### [Task goal]
Please give again, word for word, the line that contains "completesWithin_slack hp hb hadm" and every line after it to the end of the data, with no other lines.

(Collected data)
/-- Only BLOCK and FINAL touch the slot and the draw of a delay. -/
theorem commandEffect_samePending {i : Instr} (hblock : i ≠ .block) (hfinal : ∀ nb, i ≠ .final nb) (s : State) :
    (commandEffect i s).PEND = s.PEND ∧ (commandEffect i s).BUSY = s.BUSY ∧ (commandEffect i s).slack = s.slack ∧
      (commandEffect i s).ticks = s.ticks := by
  cases i with
  | nop => exact ⟨rfl, rfl, rfl, rfl⟩
  | init => exact ⟨rfl, rfl, rfl, rfl⟩
  | block => exact absurd rfl hblock
  | final nb => exact absurd rfl (hfinal nb)
  | clrerr => exact ⟨rfl, rfl, rfl, rfl⟩

/-- Only INIT and CLRERR clear a recorded error. -/
theorem commandEffect_keepsError {i : Instr} (hinit : i ≠ .init) (hclrerr : i ≠ .clrerr) (s : State) :
    KeepsError s (commandEffect i s) := by
  cases i with
  | nop => exact fun h => ⟨h, rfl⟩
  | init => exact absurd rfl hinit
  | block => exact issueInActive_keepsError .block s
  | final nb => exact issueInActive_keepsError (.final nb) s
  | clrerr => exact absurd rfl hclrerr

/-- Settles O22: an issue is the BUSY error, which writes only ERR and ERRCODE, or the command's effect. -/
theorem commandIssueFrame : Obligations.CommandIssueFrame := by
  intro i s t hst
  cases hb : s.BUSY with
  | true =>
    obtain rfl : s.raiseError .busy = t := Host.Outcome.next.inj ((exec_of_busy i hb).symm.trans hst)
    exact ⟨⟨rfl, rfl, rfl⟩, rfl, rfl, fun _ => ⟨rfl, rfl, rfl, rfl⟩, fun _ _ => ⟨rfl, hb, rfl, rfl⟩,
      fun _ _ => raiseError_keepsError .busy s⟩
  | false =>
    obtain rfl : commandEffect i s = t := Host.Outcome.next.inj ((exec_of_not_busy i hb).symm.trans hst)
    obtain ⟨hhidden, hinbox, houtbox⟩ := commandEffect_frame i s
    exact ⟨hhidden, hinbox, houtbox, fun hi => commandEffect_sameRegisters hi s,
      fun hblock hfinal => hb ▸ commandEffect_samePending hblock hfinal s,
      fun hinit hclrerr => commandEffect_keepsError hinit hclrerr s⟩

end Sys2Proof.Machine
end

section
/-! A pending command completes within its delay, whatever the host does meanwhile, unless a reset abandons it
(44_commands.md R221, R222; 70_reset_and_hazards.md R281). -/

namespace Sys2Proof.Machine

open Sys2Proof.Claims

/-! ### What a completion does not read -/

/-- Any recorded error and any surroundings in the place of those of `s`. -/
def State.withErrorAndHost (err : Bool) (code : ErrCode) (inbox : List Event) (outbox : List Word) (slack : Nat)
    (s : State) : State :=
  { s with ERR := err, ERRCODE := code, inbox := inbox, outbox := outbox, slack := slack }

theorem EqualButErrorAndHost.exists_withErrorAndHost {s t : State} (h : EqualButErrorAndHost s t) :
    ∃ err code inbox outbox slack, t = s.withErrorAndHost err code inbox outbox slack :=
  ⟨t.ERR, t.ERRCODE, t.inbox, t.outbox, t.slack, h⟩

section
variable (err : Bool) (code : ErrCode) (inbox : List Event) (outbox : List Word) (slack : Nat)

theorem State.compressInto_withErrorAndHost (B : List Byte) (s : State) :
    (s.withErrorAndHost err code inbox outbox slack).compressInto B =
      (s.compressInto B).withErrorAndHost err code inbox outbox slack := by
  rw [State.compressInto_eq, State.compressInto_eq]
  rfl

theorem State.compressAll_withErrorAndHost (Bs : List (List Byte)) (s : State) :
    Bs.foldl (fun t B => t.compressInto B) (s.withErrorAndHost err code inbox outbox slack) =
      (Bs.foldl (fun t B => t.compressInto B) s).withErrorAndHost err code inbox outbox slack := by
  induction Bs generalizing s with
  | nil => rfl
  | cons B Bs ih => rw [List.foldl_cons, State.compressInto_withErrorAndHost, ih, List.foldl_cons]

theorem complete_withErrorAndHost (p : Pending) (s : State) :
    complete p (s.withErrorAndHost err code inbox outbox slack) =
      (complete p s).withErrorAndHost err code inbox outbox slack := by
  cases p with
  | block =>
    rw [complete, complete, completeBlock_eq, completeBlock_eq]
    rfl
  | final nb =>
    rw [complete, complete, completeFinal, State.compressAll_withErrorAndHost]
    rfl

end

/-- A completion neither reads nor writes the recorded error and the surroundings. -/
theorem EqualButErrorAndHost.complete {s t : State} (h : EqualButErrorAndHost s t) (p : Pending) :
    EqualButErrorAndHost (complete p s) (complete p t) := by
  obtain ⟨err, code, inbox, outbox, slack, rfl⟩ := h.exists_withErrorAndHost
  rw [complete_withErrorAndHost]
  rfl

theorem EqualButErrorAndHost.trans {s t u : State} (h : EqualButErrorAndHost s t) (h' : EqualButErrorAndHost t u) :
    EqualButErrorAndHost s u := by
  obtain ⟨err, code, inbox, outbox, slack, rfl⟩ := h.exists_withErrorAndHost
  exact h'

/-! ### The delay runs out -/

/-- While BUSY = 1 an event takes one off the delay and asks for nothing new. -/
theorem slack_and_inbox_of_busy_event {s t : State} {e : Event} (hbusy : s.BUSY = true) (hm : s.nextMove = .event e)
    (hst : step s = .next t) : t.slack = s.slack - 1 ∧ t.inbox ⊆ s.inbox := by
  have htail : s.inbox.tail ⊆ s.inbox := List.tail_subset _
  cases step_cases hst with
  | completion p hm' ht => cases hm.symm.trans hm'
  | idle hm' ht => cases hm.symm.trans hm'
  | reset hm' ht => exact ht ▸ ⟨rfl, htail⟩
  | wait hm' ht =>
    obtain ⟨hi, -⟩ := State.nextMove_event hm'
    have hwait : t.inbox = s.inbox := by rw [ht, waitTurn_eq, hi]; simp [hbusy]
    exact ⟨by rw [ht, waitTurn_eq]; rfl, hwait ▸ List.Subset.refl _⟩
  | read o ha hm' ht => exact ht ▸ ⟨rfl, htail⟩
  | ignored o v ha hc hj hm' ht => exact ht ▸ ⟨rfl, htail⟩
  | message j v hm' ht =>
    rw [ht, State.writeMsg_of_busy j v (s := s.takeEvent) hbusy]
    exact ⟨rfl, htail⟩
  | busy w hm' hb ht => exact ht ▸ ⟨rfl, htail⟩
  | illegal w d hm' hb hd ht => simp [hb] at hbusy
  | command w i hm' hb hd ht => simp [hb] at hbusy

/-- Within `k + 1` steps from `s` the command slot is empty, and unless a reset is to come, `p` has completed in it. -/
def CompletesWithin (k : Nat) (p : Pending) (s : State) : Prop :=
  ∃ n t, n ≤ k + 1 ∧ Reaches n s t ∧ t.PEND = none ∧ t.BUSY = false ∧
    (.reset ∉ s.inbox → EqualButErrorAndHost (complete p s) t)

theorem completesWithin_of_due {s : State} {p : Pending} (hp : s.PEND = some p) (hdue : s.slack = 0 ∨ s.inbox = [])
    (k : Nat) : CompletesWithin k p s :=
  ⟨1, complete p s, by omega, reaches_one (step_of_complete (State.nextMove_of_delay hp hdue)), complete_PEND p s,
    complete_BUSY p s, fun _ => rfl⟩

theorem completesWithin_of_reset {s : State} {p : Pending} (hm : s.nextMove = .event .reset) (k : Nat) :
    CompletesWithin k p s := by
  obtain ⟨hi, -⟩ := State.nextMove_event hm
  have hmem : Event.reset ∈ s.inbox := hi ▸ List.mem_cons_self
  exact ⟨1, s.takeEvent.platformReset, by omega, reaches_one (step_of_event hm), rfl, rfl, fun h => absurd hmem h⟩

theorem CompletesWithin.of_busy_event {s u : State} {e : Event} {p : Pending} {k : Nat} (hb : s.BUSY = true)
    (hm : s.nextMove = .event e) (hne : e ≠ .reset) (hst : step s = .next u) (h : CompletesWithin k p u) :
    CompletesWithin (k + 1) p s := by
  obtain ⟨n, t, hn, hr, hpend, hbusy, hcomplete⟩ := h
  obtain ⟨-, hsub⟩ := slack_and_inbox_of_busy_event hb hm hst
  refine ⟨n + 1, t, by omega, reaches_succ hst hr, hpend, hbusy, fun hno => ?_⟩
  exact ((equalButErrorAndHost_of_busy_event hb hm hne hst).complete p).trans (hcomplete fun hu => hno (hsub hu))

theorem completesWithin_slack {s : State} {p : Pending} (hp : s.PEND = some p) (hb : s.BUSY = true)
    (hadm : s.Admitted) : CompletesWithin s.slack p s := by
  induction hk : s.slack generalizing s with
  | zero => exact completesWithin_of_due hp (.inl hk) 0
  | succ k ih =>
    cases hi : s.inbox with
    | nil => exact completesWithin_of_due hp (.inr hi) (k + 1)
    | cons e es =>
      have hm : s.nextMove = .event e := State.nextMove_of_slack hi (.inr (by omega))
      by_cases hne : e = .reset
      · exact completesWithin_of_reset (hne ▸ hm) (k + 1)
      · obtain ⟨u, hu⟩ := performEvent_answers (hadm e (by simp [hi])) s.takeEvent
        have hst : step s = .next u := (step_of_event hm).trans hu
        have heq := equalButErrorAndHost_of_busy_event hb hm hne hst
        obtain ⟨hslack, hsub⟩ := slack_and_inbox_of_busy_event hb hm hst
        refine CompletesWithin.of_busy_event hb hm hne hst (ih ?pend ?busy (fun f hf => hadm f (hsub hf)) (by omega))
        case pend => rw [heq]; exact hp
        case busy => rw [heq]; exact hb

/-- Settles O43: the delay bounds the steps before the completion, and none of them touches what it reads. -/
theorem pendingCommandCompletes : Obligations.PendingCommandCompletes := by
  intro s p hinv hadm hp
  have hb : s.BUSY = true := by rw [hinv.busy_pend, hp]; rfl
  obtain ⟨n, t, hn, hr, hpend, hbusy, hcomplete⟩ := completesWithin_slack hp hb hadm
  refine ⟨n, t, hn, hr, hpend, hbusy, fun hno => ?_⟩
  rw [hcomplete hno]
  exact ⟨⟨rfl, rfl, rfl, rfl⟩, rfl, rfl, rfl⟩

end Sys2Proof.Machine
end

section
/-! The host's sequence for a message (44_commands.md R224) computes the source's hash. A part of the sequence is
described by what it makes of H, LEN, MSG and PHASE (`Performs`), whatever bystanders come in between and wherever the
completions fall; the descriptions of the parts compose to that of the whole. -/

namespace Sys2Proof.Machine

open Sys2Proof.Claims

/-! ### The source's blocks (43_accumulate_digest.md R184) -/

theorem length_of_mem_blocksOf {m B : List Byte} (h : B ∈ blocksOf m) : B.length = 64 := by
  obtain ⟨i, hi, rfl⟩ := List.mem_map.1 h
  have hlt : i < m.length / 64 := List.mem_range.1 hi
  rw [List.length_take, List.length_drop]
  omega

### [Task output]
  obtain ⟨n, t, hn, hr, hpend, hbusy, hcomplete⟩ := completesWithin_slack hp hb hadm
  refine ⟨n, t, hn, hr, hpend, hbusy, fun hno => ?_⟩
  rw [hcomplete hno]
  exact ⟨⟨rfl, rfl, rfl, rfl⟩, rfl, rfl, rfl⟩

end Sys2Proof.Machine
end

section
/-! The host's sequence for a message (44_commands.md R224) computes the source's hash. A part of the sequence is
described by what it makes of H, LEN, MSG and PHASE (`Performs`), whatever bystanders come in between and wherever the
completions fall; the descriptions of the parts compose to that of the whole. -/

namespace Sys2Proof.Machine

open Sys2Proof.Claims

/-! ### The source's blocks (43_accumulate_digest.md R184) -/

theorem length_of_mem_blocksOf {m B : List Byte} (h : B ∈ blocksOf m) : B.length = 64 := by
  obtain ⟨i, hi, rfl⟩ := List.mem_map.1 h
  have hlt : i < m.length / 64 := List.mem_range.1 hi
  rw [List.length_take, List.length_drop]
  omega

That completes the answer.